– Твоя правда, мастер Когген, – согласился Марк Кларк.
– Так я стал, прежде чем идти в гости, съедать побольше соленой рыбы. В горле делалось сухо, ровно в корзине из-под извести, и эль славно лился внутрь! Эх! Золотое было время! До чего хорошо меня в том доме угощали!.. И ты, Джейкоб, бывало, со мной ходил – помнишь?
– Помню, как не помнить, – отозвался Джейкоб.
– А в «Голове оленя» в Духов день тоже подавали выпивку что надо.
– Так-то оно так, да только высшего сорта напиток, такой, от которого рогатый не мерещится, можно было только на кухне у фермера Эвердина отведать. Сквернословие там вовсе не дозволялось. Даже когда все уже порядком развеселятся, никто чертыхнуться не смел. А ведь для разгулявшейся души крепкое словцо – такое облегченье!
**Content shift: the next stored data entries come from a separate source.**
/-- R298, R356, R358 to R360: a body step whose holder still holds the record commits step, position and its effect
into the record, and then takes effect in the slice, which has its k register, its sticky saturation and its counts;
one whose record has changed takes no effect, and the slice is to rejoin. CAP.LEAVE then writes the results into the
return slot, sets its marker, frees the record, if it is still held, and lets the slice rejoin. A store is applied
after its commit; a waiter whose record has changed contends again; the record of a holder that left the body is
marked. Of the model's choice: log 46, 89. -/
def Obligations.CapsuleEvents : Prop :=
  (∀ (s s1 : State) (r : Run) (c : Capsule) (e : CapEffect) (rec : CapRecord), Waits s r .capCommit → r.slice.cap = some c →
    c.pending = some e → wordAnswers s r (recordAddr c.record 0) = true →
    recordAt (correctCapsule (r.modGang s fun g => { g with acks := g.acks - 1 }) r.who [recordAddr c.record 0]) r.who c.record
      c.sent = .ok (s1, rec) → recordPoison s1 c.record rec = none →
    let stands : Prop := rec.state = 1 ∧ rec.token = c.token ∧ rec.step = c.step
    let x := stepWords c rec e
    (stands → e ≠ .leave →
      let store : Bool := match e with | .store _ _ _ => true | _ => false
      ∃ t r', exec (.capStepCommit r.id) s = .next t ∧ t.run r.id = some r'
        ∧ r'.part = { stepPart e r.part with wait := if store = true then .capApply else .ready }
        ∧ r'.gang.acks = r.gang.acks - 1 ∧ r'.gang.sticky = (stickyAfter r.gang e.effects).1
        ∧ (specOf r.band r.id.gang = none → r'.band.counts = countsAfter r.band 0 e.effects)
        ∧ (∀ j, r'.gang.slices[j]? = (r.gang.slices[j]?).map fun y => if j ∈ r.part.slices then afterStep c e x.1
            (match e with | .reg k v _ => { y with k := y.k.set k v } | _ => y) else y)
        ∧ t.mem = (putRecord s1 r.who rec ((0, capWord0 1 (c.step + 1) x.1 c.token) :: x.2)).mem ∧ t.retained = s1.retained)
    ∧ (∀ (s3 s4 s5 s6 : State) (c3 c6 : CapRecord), stands → e = .leave →
      recordAt (commitStep s1 r c rec .leave) r.who c.record = .ok (s3, c3) →
      let q := c3.word 6
      directAll (correctCapsule s3 r.who (slotAddrs q)) r.who
        ([0, 1, 2].map fun (i : Nat) => (wrap 27 (q + 3 * i), r.slice.k.getD i 0)) = .ok s4 →
      directAt s4 r.who (markerAddr q) 1 = .ok s5 →
      recordAt (commitVersion s5 r.id.band false) r.who c.record = .ok (s6, c6) →
      ∃ t r', exec (.capStepCommit r.id) s = .next t ∧ t.run r.id = some r'
        ∧ r'.part = { stepPart .leave r.part with wait := .ready } ∧ r'.gang.acks = r.gang.acks - 1
        ∧ (∀ j, r'.gang.slices[j]? = (r.gang.slices[j]?).map fun y => if j ∈ r.part.slices then
              { y with cap := some { c with
                  step := c.step + 1, position := 27, pending := none, apply := none, running := false } } else y)
        ∧ t.mem = if c6.state = 1 ∧ c6.token = c.token ∧ c6.step = c.step + 1 then
            (putRecord s6 r.who c6 [(0, capWord0 0 0 0 c.token), (4, wrap 27 (c6.word 4 + 1)), (18, 0)]).mem
          else s6.mem)
    ∧ (¬ stands → ∃ t r', exec (.capStepCommit r.id) s = .next t ∧ t.run r.id = some r'
      ∧ r'.part = { r.part with wait := .ready } ∧ r'.gang.acks = r.gang.acks - 1
      ∧ (∀ j, r'.gang.slices[j]? = (r.gang.slices[j]?).map fun y => if j ∈ r.part.slices then
            { y with cap := y.cap.map fun k => { k with running := false, pending := none, apply := none } } else y)
      ∧ t.mem = s1.mem ∧ t.retained = s1.retained))
    ∧ (∀ (s : State) (r : Run) (c : Capsule) (a v : Word) (word : Bool), Waits s r .capApply → r.slice.cap = some c →
      c.apply = some (.store a v word) → wordAnswers s r a = true →
      ∃ t r', exec (.capStoreApply r.id) s = .next t ∧ t.run r.id = some r' ∧ r'.part.wait = .ready
        ∧ (∀ j, r'.gang.slices[j]? = (r.gang.slices[j]?).map fun y => if j ∈ r.part.slices then
              { y with cap := some { c with apply := none } } else y)
        ∧ t.mem = (applyStore s r.who a v word).mem)
    ∧ (∀ (s : State) (r : Run) (w : Nat), Waits s r (.tether w true) →
      (r.gang.residence ≠ .resident → ∃ t r', exec (.capRetry r.id) s = .next t ∧ t.run r.id = some r'
        ∧ { t with bands := s.bands } = s ∧ r'.part = { r.part with wait := .ready }
        ∧ r'.gang = { r.gang with parts := r'.gang.parts })
      ∧ ∀ (f : Fields) (s1 : State) (c : CapRecord), r.gang.residence = .resident → enterInstr s r = some f →
        r.slice.cap = none →
        let record := readWord r s 0 f.a
        let slot := readWord r s 1 f.b
        recordAt (correctCapsule s r.who (recordAddr record 0 :: slotAddrs slot)) r.who record = .ok (s1, c) →
        recordPoison s1 record c = none →
        (c.state = 0 →
          let token := wrap 17 (c.token + 1)
          let body := wrap 27 (r.slice.pc + 9 * f.imm)
          let args := capArgs r s1 f
          let ws : List (Nat × Word) :=
            [(0, capWord0 1 0 0 token), (1, (identity r).1), (2, (identity r).2.1), (3, (identity r).2.2), (5, body), (6, slot)]
              ++ args.zipIdx.map (fun x => (7 + x.2, x.1)) ++ [(18, 0)]
          ∀ s2, directAt (wakeTethers (putRecord s1 r.who c ws) (c.nonet 0)) r.who (markerAddr slot) (-1) = .ok s2 →
          ∃ t r', exec (.capRetry r.id) s = .next t ∧ t.mem = s2.mem
            ∧ BodyEntered t r r' args (capsuleTaken r record slot token body))
        ∧ (c.state = 1 → field (c.word 3) 21 6 = (r.ctx.number : Int) →
          ∃ t r', exec (.capRetry r.id) s = .next t ∧ t.run r.id = some r' ∧ t.mem = s1.mem
            ∧ r'.part.wait = .tether (c.nonet 0) false ∧ r'.gang.slices = r.gang.slices))
    ∧ ∀ (s : State) (r : Run) (c : Capsule) (j : Nat) (leaf : Option Leaf), s.run r.id = some r → r.slice.cap = some c →
      c.running = false →
      devWordAt (correctWalks s r.ctx [wrap 27 (recordAddr c.record 0 - 1)]) r.who .read (recordAddr c.record 0)
        = some (j, leaf) →
      unversioned s j ∧ unversioned s (j + 1) ∧ unversioned s (j + 2) →
      (∀ m, m < 3 → pteNonet leaf.toList (.dev (j + m)) = false) →
      trit (devWord s j) 26 = 1 → field (devWord s j) 0 17 = c.token →
      ∃ t, exec (.capMarkDescheduled r.id) s = .next t
        ∧ (∀ m, m < 3 → memNonet t.mem (j + m) = nonetOf (setField (devWord s j) 26 1 (-1)) m)
        ∧ (∀ n, n < j ∨ j + 3 ≤ n → unversioned s n → pteNonet leaf.toList (.dev n) = false →
            memNonet t.mem n = memNonet s.mem n)
        ∧ ∀ b ∈ t.bands, ∀ g ∈ b.gangs, ∀ p ∈ g.parts, p.wait ≠ .tether j false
– Верно говоришь, – заметил солодовник.
– Всякий хотя бы изредка непременно выругаться должен. Не то сам не свой будет. Такова уж наша природа. Грешному человеку без грешного слова не прожить!
– А Шарлотта, – продолжал Когген, – никакого сквернословия себе не дозволяла. Ни словечка всуе не скажет… Ах, бедная моя Шарлотта. Попала ли она на небеса, после того как померла? В жизни-то ей не больно везло. Могла и по смерти в преисподнюю угодить, горемычная.
– А знал ли кто из вас отца и мать мисс Эвердин? – осведомился Оук, не без труда направляя беседу в нужное русло.
– Я знал их немного, – откликнулся Джейкоб Смоллбери. – Они в городе жили, а не тут. Давно уж померли. Отец, что за люди были родители нашей мисс?
– Ну, – начал солодовник, – он был такой, что и поглядеть особо не на что. А она была красавица. Он, пока в женихах ходил, нарадоваться на нее не мог.
– Целовал ее, говорят, по дюжине, а то и по сотне раз кряду, – прибавил Джен.
– А как поженились они, гордился ею очень.
– Да, и я слыхал об этом, – продолжил Когген. – Он до того любовался женою, что трижды за ночь свечку зажигал, чтоб на нее поглядеть.
– Безмерная любовь! Не думал я, что она взаправду есть во вселенной… – тихо проговорил Джозеф Пурграсс, склонный к философическим размышлениям немалого масштаба.
– Выходит, есть, – кивнул Габриэль.
– Все сущая правда. Я обоих знал. Левай Эвердин – так звали парня… Хотя «парень» я неверно сказал: на самом-то деле он был не из простых. Портной был, шил для господ, они ему в фунтах платили. А удержать деньги он не умел: раза два или три банкротом его объявляли.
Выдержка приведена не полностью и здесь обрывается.